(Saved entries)
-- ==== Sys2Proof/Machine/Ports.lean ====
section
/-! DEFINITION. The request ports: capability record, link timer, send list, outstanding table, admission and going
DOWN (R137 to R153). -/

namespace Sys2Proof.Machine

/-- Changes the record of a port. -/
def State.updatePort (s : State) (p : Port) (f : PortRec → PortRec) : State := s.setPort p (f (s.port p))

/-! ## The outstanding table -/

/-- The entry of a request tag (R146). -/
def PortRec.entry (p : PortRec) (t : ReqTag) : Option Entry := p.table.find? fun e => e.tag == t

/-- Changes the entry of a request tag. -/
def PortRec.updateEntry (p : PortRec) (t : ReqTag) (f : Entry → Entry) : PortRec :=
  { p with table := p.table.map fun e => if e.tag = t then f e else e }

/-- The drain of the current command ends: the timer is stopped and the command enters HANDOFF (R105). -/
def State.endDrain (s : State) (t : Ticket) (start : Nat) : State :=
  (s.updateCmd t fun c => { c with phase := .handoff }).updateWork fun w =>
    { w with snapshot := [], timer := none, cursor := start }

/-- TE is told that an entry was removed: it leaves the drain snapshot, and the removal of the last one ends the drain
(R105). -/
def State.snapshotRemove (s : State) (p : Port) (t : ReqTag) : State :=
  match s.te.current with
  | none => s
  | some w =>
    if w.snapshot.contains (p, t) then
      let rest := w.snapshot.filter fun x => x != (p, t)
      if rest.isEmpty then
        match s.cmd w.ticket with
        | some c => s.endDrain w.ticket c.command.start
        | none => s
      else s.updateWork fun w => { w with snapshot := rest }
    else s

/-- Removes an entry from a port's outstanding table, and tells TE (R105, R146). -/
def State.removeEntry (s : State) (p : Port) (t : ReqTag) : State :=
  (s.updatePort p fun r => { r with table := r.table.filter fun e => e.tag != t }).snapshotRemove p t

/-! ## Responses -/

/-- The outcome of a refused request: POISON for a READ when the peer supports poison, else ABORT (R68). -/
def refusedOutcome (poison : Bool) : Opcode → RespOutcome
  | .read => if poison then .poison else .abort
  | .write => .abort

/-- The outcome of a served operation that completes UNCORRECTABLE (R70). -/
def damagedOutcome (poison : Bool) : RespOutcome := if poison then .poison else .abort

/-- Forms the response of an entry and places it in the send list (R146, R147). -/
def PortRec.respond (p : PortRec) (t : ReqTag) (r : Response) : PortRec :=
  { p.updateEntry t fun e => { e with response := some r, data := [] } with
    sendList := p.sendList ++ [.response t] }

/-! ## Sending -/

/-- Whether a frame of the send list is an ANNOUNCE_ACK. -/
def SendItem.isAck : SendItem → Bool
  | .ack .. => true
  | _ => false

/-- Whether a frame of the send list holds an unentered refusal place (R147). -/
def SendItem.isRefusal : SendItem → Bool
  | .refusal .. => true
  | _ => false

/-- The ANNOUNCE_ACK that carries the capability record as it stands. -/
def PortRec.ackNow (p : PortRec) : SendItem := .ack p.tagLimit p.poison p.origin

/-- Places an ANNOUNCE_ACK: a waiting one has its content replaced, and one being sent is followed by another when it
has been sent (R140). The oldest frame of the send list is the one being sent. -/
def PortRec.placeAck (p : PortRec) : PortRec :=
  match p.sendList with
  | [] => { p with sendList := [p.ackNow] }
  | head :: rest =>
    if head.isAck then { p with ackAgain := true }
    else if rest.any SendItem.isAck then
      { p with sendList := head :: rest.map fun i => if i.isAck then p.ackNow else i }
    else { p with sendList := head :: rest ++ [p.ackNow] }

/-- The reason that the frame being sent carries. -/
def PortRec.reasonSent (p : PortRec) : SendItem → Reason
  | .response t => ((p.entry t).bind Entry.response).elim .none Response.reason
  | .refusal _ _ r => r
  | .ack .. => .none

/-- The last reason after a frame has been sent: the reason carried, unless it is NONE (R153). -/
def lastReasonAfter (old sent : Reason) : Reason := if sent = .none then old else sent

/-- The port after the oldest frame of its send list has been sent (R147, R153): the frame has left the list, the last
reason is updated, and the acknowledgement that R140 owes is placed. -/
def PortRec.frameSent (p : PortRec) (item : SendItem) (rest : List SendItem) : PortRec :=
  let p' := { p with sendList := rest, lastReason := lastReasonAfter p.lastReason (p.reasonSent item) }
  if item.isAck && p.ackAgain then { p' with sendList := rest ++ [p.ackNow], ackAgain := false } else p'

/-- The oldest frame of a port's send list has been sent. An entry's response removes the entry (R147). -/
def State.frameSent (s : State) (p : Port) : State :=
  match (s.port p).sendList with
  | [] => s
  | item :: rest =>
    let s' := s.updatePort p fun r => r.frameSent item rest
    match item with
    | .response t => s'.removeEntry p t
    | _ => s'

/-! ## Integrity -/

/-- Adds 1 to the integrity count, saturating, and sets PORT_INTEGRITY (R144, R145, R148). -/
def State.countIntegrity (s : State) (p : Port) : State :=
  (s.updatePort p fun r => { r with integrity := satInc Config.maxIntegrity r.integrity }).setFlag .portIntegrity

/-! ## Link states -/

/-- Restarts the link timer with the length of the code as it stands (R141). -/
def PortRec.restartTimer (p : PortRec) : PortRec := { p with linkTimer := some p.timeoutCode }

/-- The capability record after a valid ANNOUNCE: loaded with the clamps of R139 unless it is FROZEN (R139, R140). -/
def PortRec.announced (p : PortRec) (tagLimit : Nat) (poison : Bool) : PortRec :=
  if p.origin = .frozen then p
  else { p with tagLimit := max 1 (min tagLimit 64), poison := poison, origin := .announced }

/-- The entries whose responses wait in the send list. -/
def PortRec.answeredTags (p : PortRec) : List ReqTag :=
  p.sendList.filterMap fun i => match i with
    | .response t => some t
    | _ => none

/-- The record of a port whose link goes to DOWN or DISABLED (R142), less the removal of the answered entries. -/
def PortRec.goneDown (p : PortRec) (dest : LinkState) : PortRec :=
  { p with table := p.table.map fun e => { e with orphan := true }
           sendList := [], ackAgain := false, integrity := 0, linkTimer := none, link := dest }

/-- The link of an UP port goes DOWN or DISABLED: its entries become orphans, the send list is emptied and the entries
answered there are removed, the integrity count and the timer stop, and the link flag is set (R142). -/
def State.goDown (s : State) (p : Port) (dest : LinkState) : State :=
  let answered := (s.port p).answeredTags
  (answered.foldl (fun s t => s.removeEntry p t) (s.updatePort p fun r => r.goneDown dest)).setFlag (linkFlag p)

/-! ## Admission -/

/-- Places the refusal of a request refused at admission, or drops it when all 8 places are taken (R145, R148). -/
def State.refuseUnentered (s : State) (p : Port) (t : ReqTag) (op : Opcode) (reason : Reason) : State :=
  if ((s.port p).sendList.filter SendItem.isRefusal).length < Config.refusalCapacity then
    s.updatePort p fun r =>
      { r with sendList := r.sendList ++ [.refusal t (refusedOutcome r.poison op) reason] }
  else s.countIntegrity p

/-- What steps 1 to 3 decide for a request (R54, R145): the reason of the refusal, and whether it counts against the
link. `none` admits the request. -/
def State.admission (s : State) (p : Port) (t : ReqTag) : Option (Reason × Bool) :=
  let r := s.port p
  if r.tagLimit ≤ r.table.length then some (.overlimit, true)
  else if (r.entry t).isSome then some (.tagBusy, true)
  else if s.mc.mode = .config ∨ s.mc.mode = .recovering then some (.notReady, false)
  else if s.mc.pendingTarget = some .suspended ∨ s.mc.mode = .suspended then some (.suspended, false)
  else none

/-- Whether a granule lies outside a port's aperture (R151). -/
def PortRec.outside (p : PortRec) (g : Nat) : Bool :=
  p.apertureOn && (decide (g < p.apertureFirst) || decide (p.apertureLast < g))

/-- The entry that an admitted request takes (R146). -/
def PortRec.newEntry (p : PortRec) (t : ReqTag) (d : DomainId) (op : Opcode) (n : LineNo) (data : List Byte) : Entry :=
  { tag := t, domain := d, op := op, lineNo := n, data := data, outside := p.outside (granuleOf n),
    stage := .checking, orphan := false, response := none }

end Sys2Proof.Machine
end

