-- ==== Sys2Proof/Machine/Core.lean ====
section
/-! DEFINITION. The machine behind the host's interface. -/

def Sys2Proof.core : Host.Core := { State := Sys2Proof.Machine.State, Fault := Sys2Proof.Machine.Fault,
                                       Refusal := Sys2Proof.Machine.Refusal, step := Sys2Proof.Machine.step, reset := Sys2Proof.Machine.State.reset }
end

...

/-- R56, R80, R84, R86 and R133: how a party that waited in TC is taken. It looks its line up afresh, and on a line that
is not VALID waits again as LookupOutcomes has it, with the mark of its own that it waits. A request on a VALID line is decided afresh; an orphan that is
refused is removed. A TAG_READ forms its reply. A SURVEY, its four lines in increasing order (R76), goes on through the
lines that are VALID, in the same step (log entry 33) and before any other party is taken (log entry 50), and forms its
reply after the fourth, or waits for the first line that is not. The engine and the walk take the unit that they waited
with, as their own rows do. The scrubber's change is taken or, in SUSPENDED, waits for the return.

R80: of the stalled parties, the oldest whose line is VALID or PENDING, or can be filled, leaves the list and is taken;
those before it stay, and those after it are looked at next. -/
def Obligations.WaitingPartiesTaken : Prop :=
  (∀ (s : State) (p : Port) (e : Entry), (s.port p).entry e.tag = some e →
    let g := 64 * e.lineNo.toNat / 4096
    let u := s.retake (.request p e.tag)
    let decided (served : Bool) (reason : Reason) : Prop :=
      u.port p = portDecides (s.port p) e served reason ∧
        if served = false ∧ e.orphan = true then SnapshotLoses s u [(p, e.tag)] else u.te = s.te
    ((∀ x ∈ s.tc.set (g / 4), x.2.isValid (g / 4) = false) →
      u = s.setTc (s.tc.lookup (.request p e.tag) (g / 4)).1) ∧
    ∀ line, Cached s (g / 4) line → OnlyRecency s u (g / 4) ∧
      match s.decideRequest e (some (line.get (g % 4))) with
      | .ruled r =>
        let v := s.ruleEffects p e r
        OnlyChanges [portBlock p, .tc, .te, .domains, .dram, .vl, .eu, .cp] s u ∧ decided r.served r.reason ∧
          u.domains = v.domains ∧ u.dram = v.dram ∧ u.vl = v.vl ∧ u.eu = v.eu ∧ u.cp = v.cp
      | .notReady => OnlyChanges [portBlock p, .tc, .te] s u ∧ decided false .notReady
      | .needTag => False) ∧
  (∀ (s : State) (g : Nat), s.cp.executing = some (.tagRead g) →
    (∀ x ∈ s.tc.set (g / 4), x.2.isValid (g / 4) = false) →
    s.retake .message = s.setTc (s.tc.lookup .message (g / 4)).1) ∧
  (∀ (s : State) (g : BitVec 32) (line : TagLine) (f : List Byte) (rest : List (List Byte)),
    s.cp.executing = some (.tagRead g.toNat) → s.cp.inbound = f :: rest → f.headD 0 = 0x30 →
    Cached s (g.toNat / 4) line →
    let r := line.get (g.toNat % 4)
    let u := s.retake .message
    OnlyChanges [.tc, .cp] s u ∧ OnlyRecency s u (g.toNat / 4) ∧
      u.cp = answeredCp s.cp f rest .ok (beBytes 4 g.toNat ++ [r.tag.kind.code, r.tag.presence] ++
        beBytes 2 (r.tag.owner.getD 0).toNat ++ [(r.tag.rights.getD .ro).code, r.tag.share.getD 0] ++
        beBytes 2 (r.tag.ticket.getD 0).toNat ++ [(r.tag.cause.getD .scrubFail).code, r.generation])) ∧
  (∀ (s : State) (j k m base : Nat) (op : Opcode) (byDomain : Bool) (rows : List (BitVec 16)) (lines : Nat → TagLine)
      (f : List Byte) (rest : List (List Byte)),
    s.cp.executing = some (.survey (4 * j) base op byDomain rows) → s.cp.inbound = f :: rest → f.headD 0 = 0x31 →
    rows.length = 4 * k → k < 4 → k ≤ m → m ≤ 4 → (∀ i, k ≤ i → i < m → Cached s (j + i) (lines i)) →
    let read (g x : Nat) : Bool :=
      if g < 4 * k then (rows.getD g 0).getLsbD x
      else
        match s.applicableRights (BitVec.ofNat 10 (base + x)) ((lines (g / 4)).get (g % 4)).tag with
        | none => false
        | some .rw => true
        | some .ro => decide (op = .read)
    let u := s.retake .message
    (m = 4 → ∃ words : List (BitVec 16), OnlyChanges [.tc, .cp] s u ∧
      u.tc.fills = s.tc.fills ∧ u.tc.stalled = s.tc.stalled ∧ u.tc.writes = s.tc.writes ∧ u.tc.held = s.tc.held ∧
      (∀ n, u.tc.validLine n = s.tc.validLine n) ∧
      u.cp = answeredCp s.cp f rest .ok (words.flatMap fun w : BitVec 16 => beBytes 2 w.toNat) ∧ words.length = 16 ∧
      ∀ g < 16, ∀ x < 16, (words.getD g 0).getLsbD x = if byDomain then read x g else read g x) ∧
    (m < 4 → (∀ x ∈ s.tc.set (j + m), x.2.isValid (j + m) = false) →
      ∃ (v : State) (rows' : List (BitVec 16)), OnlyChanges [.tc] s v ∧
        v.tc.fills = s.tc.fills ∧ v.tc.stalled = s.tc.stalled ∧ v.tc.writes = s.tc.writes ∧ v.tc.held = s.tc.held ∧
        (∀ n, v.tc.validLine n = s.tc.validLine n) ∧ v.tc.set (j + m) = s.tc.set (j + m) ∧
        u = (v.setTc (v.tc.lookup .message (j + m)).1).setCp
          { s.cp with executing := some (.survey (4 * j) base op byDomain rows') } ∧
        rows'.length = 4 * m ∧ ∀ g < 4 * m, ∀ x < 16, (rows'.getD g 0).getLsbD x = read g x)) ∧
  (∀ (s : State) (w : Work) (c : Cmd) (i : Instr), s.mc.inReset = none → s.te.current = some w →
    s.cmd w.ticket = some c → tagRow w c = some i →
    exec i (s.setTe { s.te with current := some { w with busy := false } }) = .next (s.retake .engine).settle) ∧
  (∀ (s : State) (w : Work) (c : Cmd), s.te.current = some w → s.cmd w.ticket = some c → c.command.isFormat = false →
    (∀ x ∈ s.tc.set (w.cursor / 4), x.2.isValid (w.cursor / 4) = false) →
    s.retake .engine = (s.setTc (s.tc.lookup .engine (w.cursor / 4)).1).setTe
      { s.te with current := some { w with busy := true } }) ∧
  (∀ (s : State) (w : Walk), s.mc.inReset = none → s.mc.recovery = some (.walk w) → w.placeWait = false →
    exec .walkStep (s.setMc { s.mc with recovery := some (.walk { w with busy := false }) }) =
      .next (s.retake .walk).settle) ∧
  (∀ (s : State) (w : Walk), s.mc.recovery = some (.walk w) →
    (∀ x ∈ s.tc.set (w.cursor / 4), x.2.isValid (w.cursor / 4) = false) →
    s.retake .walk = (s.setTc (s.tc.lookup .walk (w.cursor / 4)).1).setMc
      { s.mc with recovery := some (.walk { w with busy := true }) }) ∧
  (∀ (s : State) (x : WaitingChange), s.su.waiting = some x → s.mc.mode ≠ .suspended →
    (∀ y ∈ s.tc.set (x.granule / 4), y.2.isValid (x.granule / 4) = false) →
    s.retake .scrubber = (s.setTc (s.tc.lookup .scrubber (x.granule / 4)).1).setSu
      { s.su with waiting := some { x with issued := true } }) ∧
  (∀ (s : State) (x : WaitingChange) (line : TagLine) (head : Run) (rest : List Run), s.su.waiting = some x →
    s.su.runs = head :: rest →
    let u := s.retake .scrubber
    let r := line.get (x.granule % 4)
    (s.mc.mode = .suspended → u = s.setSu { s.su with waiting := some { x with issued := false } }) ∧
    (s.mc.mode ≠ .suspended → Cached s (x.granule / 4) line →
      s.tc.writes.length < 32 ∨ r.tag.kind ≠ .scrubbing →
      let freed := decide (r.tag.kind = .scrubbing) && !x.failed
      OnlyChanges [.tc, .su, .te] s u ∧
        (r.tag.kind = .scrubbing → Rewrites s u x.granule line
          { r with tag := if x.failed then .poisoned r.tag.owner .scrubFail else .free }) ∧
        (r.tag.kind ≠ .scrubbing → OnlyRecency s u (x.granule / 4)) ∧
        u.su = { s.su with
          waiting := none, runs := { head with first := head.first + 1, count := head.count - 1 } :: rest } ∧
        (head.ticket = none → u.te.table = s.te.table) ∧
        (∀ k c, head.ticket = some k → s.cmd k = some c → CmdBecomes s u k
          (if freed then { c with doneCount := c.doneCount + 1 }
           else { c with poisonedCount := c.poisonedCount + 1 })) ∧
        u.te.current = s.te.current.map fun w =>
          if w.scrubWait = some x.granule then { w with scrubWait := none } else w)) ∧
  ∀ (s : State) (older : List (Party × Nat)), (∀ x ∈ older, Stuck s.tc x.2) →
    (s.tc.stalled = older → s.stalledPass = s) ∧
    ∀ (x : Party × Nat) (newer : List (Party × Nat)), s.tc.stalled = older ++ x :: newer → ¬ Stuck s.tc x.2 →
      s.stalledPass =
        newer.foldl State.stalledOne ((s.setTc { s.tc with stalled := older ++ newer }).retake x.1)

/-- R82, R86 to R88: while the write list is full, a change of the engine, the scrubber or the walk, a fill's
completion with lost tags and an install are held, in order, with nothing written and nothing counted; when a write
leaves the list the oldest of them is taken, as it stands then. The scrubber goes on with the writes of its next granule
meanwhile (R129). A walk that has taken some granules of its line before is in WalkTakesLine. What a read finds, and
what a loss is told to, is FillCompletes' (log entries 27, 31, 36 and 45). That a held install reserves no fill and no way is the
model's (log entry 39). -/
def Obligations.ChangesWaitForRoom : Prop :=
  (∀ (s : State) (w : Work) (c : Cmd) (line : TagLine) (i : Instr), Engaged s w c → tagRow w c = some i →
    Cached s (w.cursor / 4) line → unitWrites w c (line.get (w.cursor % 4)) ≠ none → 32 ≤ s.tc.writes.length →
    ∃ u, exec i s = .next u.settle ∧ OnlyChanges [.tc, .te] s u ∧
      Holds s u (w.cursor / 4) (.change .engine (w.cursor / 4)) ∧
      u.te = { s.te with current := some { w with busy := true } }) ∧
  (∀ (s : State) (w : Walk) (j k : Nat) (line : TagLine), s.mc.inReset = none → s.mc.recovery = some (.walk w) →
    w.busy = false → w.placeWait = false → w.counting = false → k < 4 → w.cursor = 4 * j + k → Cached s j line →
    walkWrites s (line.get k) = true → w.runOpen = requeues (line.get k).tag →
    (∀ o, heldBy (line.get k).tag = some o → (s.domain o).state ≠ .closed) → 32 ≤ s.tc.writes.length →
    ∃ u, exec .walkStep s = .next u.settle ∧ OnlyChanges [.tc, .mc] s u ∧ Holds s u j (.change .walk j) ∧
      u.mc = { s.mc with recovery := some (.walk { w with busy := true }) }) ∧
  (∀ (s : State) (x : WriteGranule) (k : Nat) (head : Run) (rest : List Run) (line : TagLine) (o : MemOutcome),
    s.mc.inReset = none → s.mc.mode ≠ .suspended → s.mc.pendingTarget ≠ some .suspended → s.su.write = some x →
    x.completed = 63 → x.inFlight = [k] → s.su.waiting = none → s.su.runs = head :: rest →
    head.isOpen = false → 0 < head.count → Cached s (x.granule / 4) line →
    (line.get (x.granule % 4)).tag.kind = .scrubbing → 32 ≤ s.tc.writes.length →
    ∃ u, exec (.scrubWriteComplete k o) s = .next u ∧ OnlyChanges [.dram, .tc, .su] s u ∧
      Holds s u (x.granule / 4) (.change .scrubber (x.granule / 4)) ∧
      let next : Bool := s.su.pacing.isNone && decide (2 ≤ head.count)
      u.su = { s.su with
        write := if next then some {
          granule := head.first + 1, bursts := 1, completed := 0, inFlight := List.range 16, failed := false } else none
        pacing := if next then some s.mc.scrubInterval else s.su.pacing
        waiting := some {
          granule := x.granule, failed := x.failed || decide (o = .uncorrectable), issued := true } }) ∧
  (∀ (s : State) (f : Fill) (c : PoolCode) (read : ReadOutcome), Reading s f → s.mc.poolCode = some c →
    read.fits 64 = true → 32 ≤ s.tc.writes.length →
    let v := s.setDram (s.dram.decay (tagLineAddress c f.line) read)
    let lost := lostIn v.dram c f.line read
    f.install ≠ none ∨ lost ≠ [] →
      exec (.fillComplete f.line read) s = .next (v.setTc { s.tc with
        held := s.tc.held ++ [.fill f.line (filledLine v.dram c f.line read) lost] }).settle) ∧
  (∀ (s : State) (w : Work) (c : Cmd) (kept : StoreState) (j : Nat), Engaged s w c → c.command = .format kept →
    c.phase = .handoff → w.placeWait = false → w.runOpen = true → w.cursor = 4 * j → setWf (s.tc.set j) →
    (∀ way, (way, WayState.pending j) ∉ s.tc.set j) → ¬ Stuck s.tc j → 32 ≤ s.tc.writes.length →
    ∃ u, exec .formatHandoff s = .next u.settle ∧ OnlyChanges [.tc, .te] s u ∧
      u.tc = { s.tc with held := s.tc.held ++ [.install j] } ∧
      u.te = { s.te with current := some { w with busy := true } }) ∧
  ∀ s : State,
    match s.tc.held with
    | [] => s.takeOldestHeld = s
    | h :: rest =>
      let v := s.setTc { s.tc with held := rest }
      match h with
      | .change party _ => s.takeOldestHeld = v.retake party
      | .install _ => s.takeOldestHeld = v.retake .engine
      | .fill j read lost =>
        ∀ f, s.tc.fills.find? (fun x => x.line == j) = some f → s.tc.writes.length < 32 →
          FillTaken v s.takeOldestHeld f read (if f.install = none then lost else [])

▶ [What to produce]: In the entries above, find each line with the word "decided" and copy it.

▶ [Final answer]:
is not VALID waits again as LookupOutcomes has it, with the mark of its own that it waits. A request on a VALID line is decided afresh; an orphan that is
    let decided (served : Bool) (reason : Reason) : Prop :=
        OnlyChanges [portBlock p, .tc, .te, .domains, .dram, .vl, .eu, .cp] s u ∧ decided r.served r.reason ∧
      | .notReady => OnlyChanges [portBlock p, .tc, .te] s u ∧ decided false .notReady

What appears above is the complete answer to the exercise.